I never knew Rabbi Meir Kahane, but I knew a janitor who did.
In the late 90’s I attended a Modern Orthodox Yeshiva High school in Forest Hills Queens. It wasn’t the best of schools. In fact, it had a reputation for accepting ‘rejects’– kids for whatever reason who couldn’t get accepted to any of the ‘elite’ yeshiva high schools in New York City. It was also one of the few modern orthodox schools to accept with few questions the children of the many Jewish immigrants from the former Soviet Union.
The most important lesson I learned about Jewish peoplehood and Jewish pride came out of my high school’s janitor closet.
I along with another friend were the Zionist ideologues in the school, the Jewish radicals if you will. Our fathers had both been active back in the 70’s in the Jewish Defense League. To this day whenever he is asked during Jury duty if he has ever been arrested, my own dad answers with pride, “yes for Soviet Jewry with the JDL”.
In our basement my dad kept some taped cassettes of Meir Kahane’s speeches from the early 70’s. Kahane spoke of Jewish pain and power; of Auschwitz and of American Jewish passivity. He recalled how Moses rose to the occasion and smote an Egyptian who was beating a Jew. “An Egyptian was beating a Jew” he intoned in a way which made that historical trope seem to reverberate throughout history. Jews always seem to get beaten, but why do we always seem to have to take it so quietly? As a teenager I had never heard a Rabbi talk like that before, with such strength and power. And I have never since.
Our high school employed a middle-aged janitor from the former Soviet Union named Mark. We didn’t know much about Mark. He was short, with graying hair, and a cantankerous personality. He didn’t seem overly intellectual, or overly educated. His son went to our high school. To my everlasting shame we used to laugh about that. Twenty years later I now realize Mark was probably working a physically demanding and thankless job, just to send his child to that Jewish school.
Sometime in junior year my friend and I were walking past Mark’s janitor closet. We happened to notice that behind the mops and brooms, and amidst that unforgettable smell of bleach and chlorine was hanging a picture of Rabbi Meir Kahane.
We were shocked. Our rhetorical hero was the patron saint of janitor’s closet. “Mark” we asked, “What are you doing with Rabbi Meir Kahane”?

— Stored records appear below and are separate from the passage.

-- ==== Sys2Proof/Certificates/Slice0/Obligations.lean ====
section
/-!
DEFINITION. The statements for the provers. A statement's docstring names the rules of spec/ it rests on, and the log entries
where it rests on a choice of the model.
-/
open Sys2Proof Sys2Proof.Machine

/-! ## The machine -/

/-- Step takes the command at the front of the queue and runs it on the state with the rest of the queue; on an empty queue
the block idles (the queue and the idle step are the model's: log 1). -/
def Obligations.StepTakesTheFrontCommand : Prop :=
  (∀ (c : Instr) (s : State) (rest : List Instr),
      step { s with pending := c :: rest } = exec c { s with pending := rest })
    ∧ ∀ s : State, s.pending = [] → step s = .next s

/-- From any state, any number of steps runs without a fault or a refusal and takes that many commands from the front of the
queue: no command of the table stops the block (the queue is the model's: log 1). -/
def Obligations.EveryRunTakesItsCommandsInOrder : Prop :=
  ∀ (n : Nat) (s : State), ∃ t : State, Sys2Proof.core.run n s = .next t ∧ t.pending = s.pending.drop n

/-- Every step keeps the laws of the shared resources: granted locks never conflict and every waiting lock has a conflict to
wait for (R86), the head of the buffer wait list does not fit (R82), the discrepancy list holds at most 32 entries with no key
twice (R122), the backlog at most 16 events (R182), each lane queue at most 16 operations (R75). -/
def Obligations.EveryStepKeepsTheLaws : Prop :=
  ∀ s t : State, s.part.Kept → step s = .next t → t.part.Kept

/-- The machine right after reset has the laws that every step keeps, and its engine is not HALTING. -/
def Obligations.ResetHasTheLaws : Prop := State.reset.part.Kept ∧ State.reset.part.haltTested

/-- The engine enters HALTED in the first step in which everything R189 names holds: no step leaves it HALTING with all of it
holding. -/
def Obligations.NoStepLeavesADrainedEngineHalting : Prop :=
  ∀ s t : State, s.part.haltTested → step s = .next t → t.part.haltTested

/-- Only the AREA writes and the resets change the AREA registers (R187), and no command touches the queue (log 1). -/
def Obligations.CommandsKeepTheAreaRegisters : Prop :=
  ∀ (c : Instr) (s t : State), exec c s = .next t →
    t.pending = s.pending
      ∧ ((∀ high value, c ≠ .areaWrite high value) → (∀ m, c ≠ .powerOnReset m) → (∀ m, c ≠ .portReset m) → t.port = s.port)

/-! ## Resets and registers -/

/-- Power-on reset and port reset have one effect, in any engine state (R192): the registers, the freeze flag, the share ratio,
every lane and every block at its reset values, PRESENT sensed afresh, no HOLD pulse and no interrupt message. The AREA
registers are 0 and ENGINE reads DETACHED with nothing else set (R187). That the docket's and the journal's places and counts
and the interrupt count and delay of no attachment are 0 (log 8), and that the counts of messages raised and sent are kept
(log 7), are the model's choices. -/
def Obligations.ResetsGiveEveryBlockItsResetValues : Prop :=
  ∀ (levels : LaneMask) (s : State), ∀ c ∈ [Instr.powerOnReset levels, Instr.portReset levels],
    ∃ t : State, exec c s = .next t ∧ t.pending = s.pending ∧ t.port = ⟨0, 0⟩ ∧ t.readRegister 0x0C = some 0
      ∧ t.part.DetachedValues ∧ t.part.frozen = false
      ∧ (∀ l, (t.part.lane l).present = levels.has l ∧ (t.part.lane l).hold = false
          ∧ (t.part.lane l).counters = ⟨0, 0, 0, 0, 0, 0, 0⟩)
      ∧ t.part.interrupt.raised = s.part.interrupt.raised ∧ t.part.interrupt.sent = s.part.interrupt.sent

/-- The four registers as read (13.1): AREA_LO and AREA_HI read back, NUDGE reads 0, and ENGINE shows the engine state, the
refused flag, the attach error and the fault cause in their bits, every other bit 0. -/
def Obligations.RegistersReadTheirFields : Prop :=
  ∀ s : State, s.readRegister 0x00 = some s.port.areaLo ∧ s.readRegister 0x04 = some s.port.areaHi
    ∧ s.readRegister 0x08 = some 0
    ∧ ∃ w : Word, s.readRegister 0x0C = some w
      ∧ (w.extractLsb' 0 4).toNat = s.part.engine.state.code ∧ w.getLsbD 4 = s.part.engine.refused
      ∧ w.extractLsb' 5 3 = 0 ∧ (w.extractLsb' 8 2).toNat = s.part.engine.attachError.code ∧ w.extractLsb' 10 6 = 0
      ∧ (w.extractLsb' 16 4).toNat = s.part.engine.faultCause.code ∧ w.extractLsb' 20 12 = 0

/-- AREA_LO and AREA_HI take the value written while the engine is DETACHED; a write in any other state is ignored and does
not set the refused flag (R187). Nothing else changes either way. -/
def Obligations.AreaWritesAreTakenWhileDetached : Prop :=
  ∀ (value : Word) (s : State),
    (s.part.engine.state = .detached →
      exec (.areaWrite false value) s = .next { s with port := { s.port with areaLo := value } }
        ∧ exec (.areaWrite true value) s = .next { s with port := { s.port with areaHi := value } })
    ∧ (s.part.engine.state ≠ .detached →
      exec (.areaWrite false value) s = .next s ∧ exec (.areaWrite true value) s = .next s)

/-- An engine command that its state does not allow, and a code of 0 or above 5, changes nothing but the refused flag, which
it sets (R187): the table of the states each command is allowed from. -/
def Obligations.RefusedEngineCommandsOnlySetTheFlag : Prop :=
  ∀ s : State, s.part.agenda = [] → s.part.haltTested →
    let g := s.part.engine.state
    let refused : Host.Outcome State Fault Refusal :=
      .next (s.withPart { s.part with engine := { s.part.engine with refused := true } })
    (g ≠ .detached → exec .attach s = refused ∧ exec (.engineCommandRefused 1) s = refused)
      ∧ (g ≠ .running → exec .halt s = refused ∧ exec (.engineCommandRefused 2) s = refused)
      ∧ (g ≠ .halted → exec .resume s = refused ∧ exec (.engineCommandRefused 3) s = refused)
      ∧ (g ≠ .halted → g ≠ .faulted → exec .detach s = refused ∧ exec (.engineCommandRefused 4) s = refused)
      ∧ (g = .detached → exec .abandon s = refused ∧ exec (.engineCommandRefused 5) s = refused)
      ∧ ∀ code : Word, code.toNat = 0 ∨ 5 < code.toNat → exec (.engineCommandRefused code) s = refused

/-! ## ATTACH, HALT, RESUME, DETACH, ABANDON -/

/-- ATTACH from DETACHED latches the base, clears the refused flag, the attach error and the fault cause, and reads the
header; a base whose low 12 bits are not 0 fails at once with LAYOUT and leaves the engine DETACHED (R188). -/
def Obligations.AttachLatchesTheBase : Prop :=
  ∀ s : State, s.part.agenda = [] → s.part.engine.state = .detached →
    let base : BitVec 64 := s.port.areaHi ++ s.port.areaLo
    let g := { s.part.engine with refused := false, attachError := .none, faultCause := .none, base := base }
    (base.toNat % 4096 = 0 →
      exec .attach s = .next (s.withPart { s.part with engine := { g with state := .attaching, attach := .headerRead } }))
    ∧ (base.toNat % 4096 ≠ 0 →
      exec .attach s = .next (s.withPart { s.part with engine :=
        { g with state := .detached, attach := .idle, mark := .none, share := 4, attachError := .layout } }))

/-- The tests of the header in order: BUS, MARK, LAYOUT, each returning the engine to DETACHED; a header that passes is handed
out field by field (R78, R166, R167, R181). That the done tally is the header write begun next, before the written and the lost
count, is the model's choice (log 48). -/
def Obligations.HeaderReadTestsAndHandsOut : Prop :=
  ∀ s : State, s.part.agenda = [] → s.part.engine.state = .attaching → s.part.engine.attach = .headerRead →
    let failed (x : AttachError) : Host.Outcome State Fault Refusal := .next (s.withPart { s.part with engine :=
      { s.part.engine with state := .detached, attach := .idle, mark := .none, share := 4, attachError := x } })
    exec (.headerRead none) s = failed .bus
      ∧ ∀ bs : List Byte,
        (bs.take 4 ≠ [0x45, 0x5A, 0x46, 0x31] → exec (.headerRead (some bs)) s = failed .mark)
        ∧ (bs.take 4 = [0x45, 0x5A, 0x46, 0x31] → ¬ HeaderInRange bs → exec (.headerRead (some bs)) s = failed .layout)
        ∧ (bs.take 4 = [0x45, 0x5A, 0x46, 0x31] → HeaderInRange bs →
          exec (.headerRead (some bs)) s = .next (s.withPart { s.part with
            engine := { s.part.engine with
              share := if fieldAt bs 19 1 = 0 then 4 else fieldAt bs 19 1
              attach := .tallyWrite }
            docket := { Docket.reset with
              offset := fieldAt bs 4 4, slots := fieldAt bs 12 2, pollInterval := fieldAt bs 18 1 }
            journal := { Journal.reset with
              offset := fieldAt bs 8 4, entries := fieldAt bs 14 2, lastRead := BitVec.ofNat 32 (fieldAt bs 32 4) }
            interrupt := { s.part.interrupt with
              items := 0, timer := false, count := fieldAt bs 16 1, delay := fieldAt bs 17 1 } }))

He looked up at us, and with a fire in his eyes pointed to the picture and in his Russian accent thick with a mixture of passion and reverence said, “This is a holy man!”. Rabbi Meir Kahane meant something to that simple Russian Jew, which we could not even begin to fathom. We immediately recognized the sanctity of the moment, and quietly made our way to class.
After high school I studied in an Israeli yeshiva. Served in an IDF combat unit and eventually earned a doctorate. I live in Israel with my wife and children. I have not for a moment forgotten that sacred moment in front of Mark’s closet.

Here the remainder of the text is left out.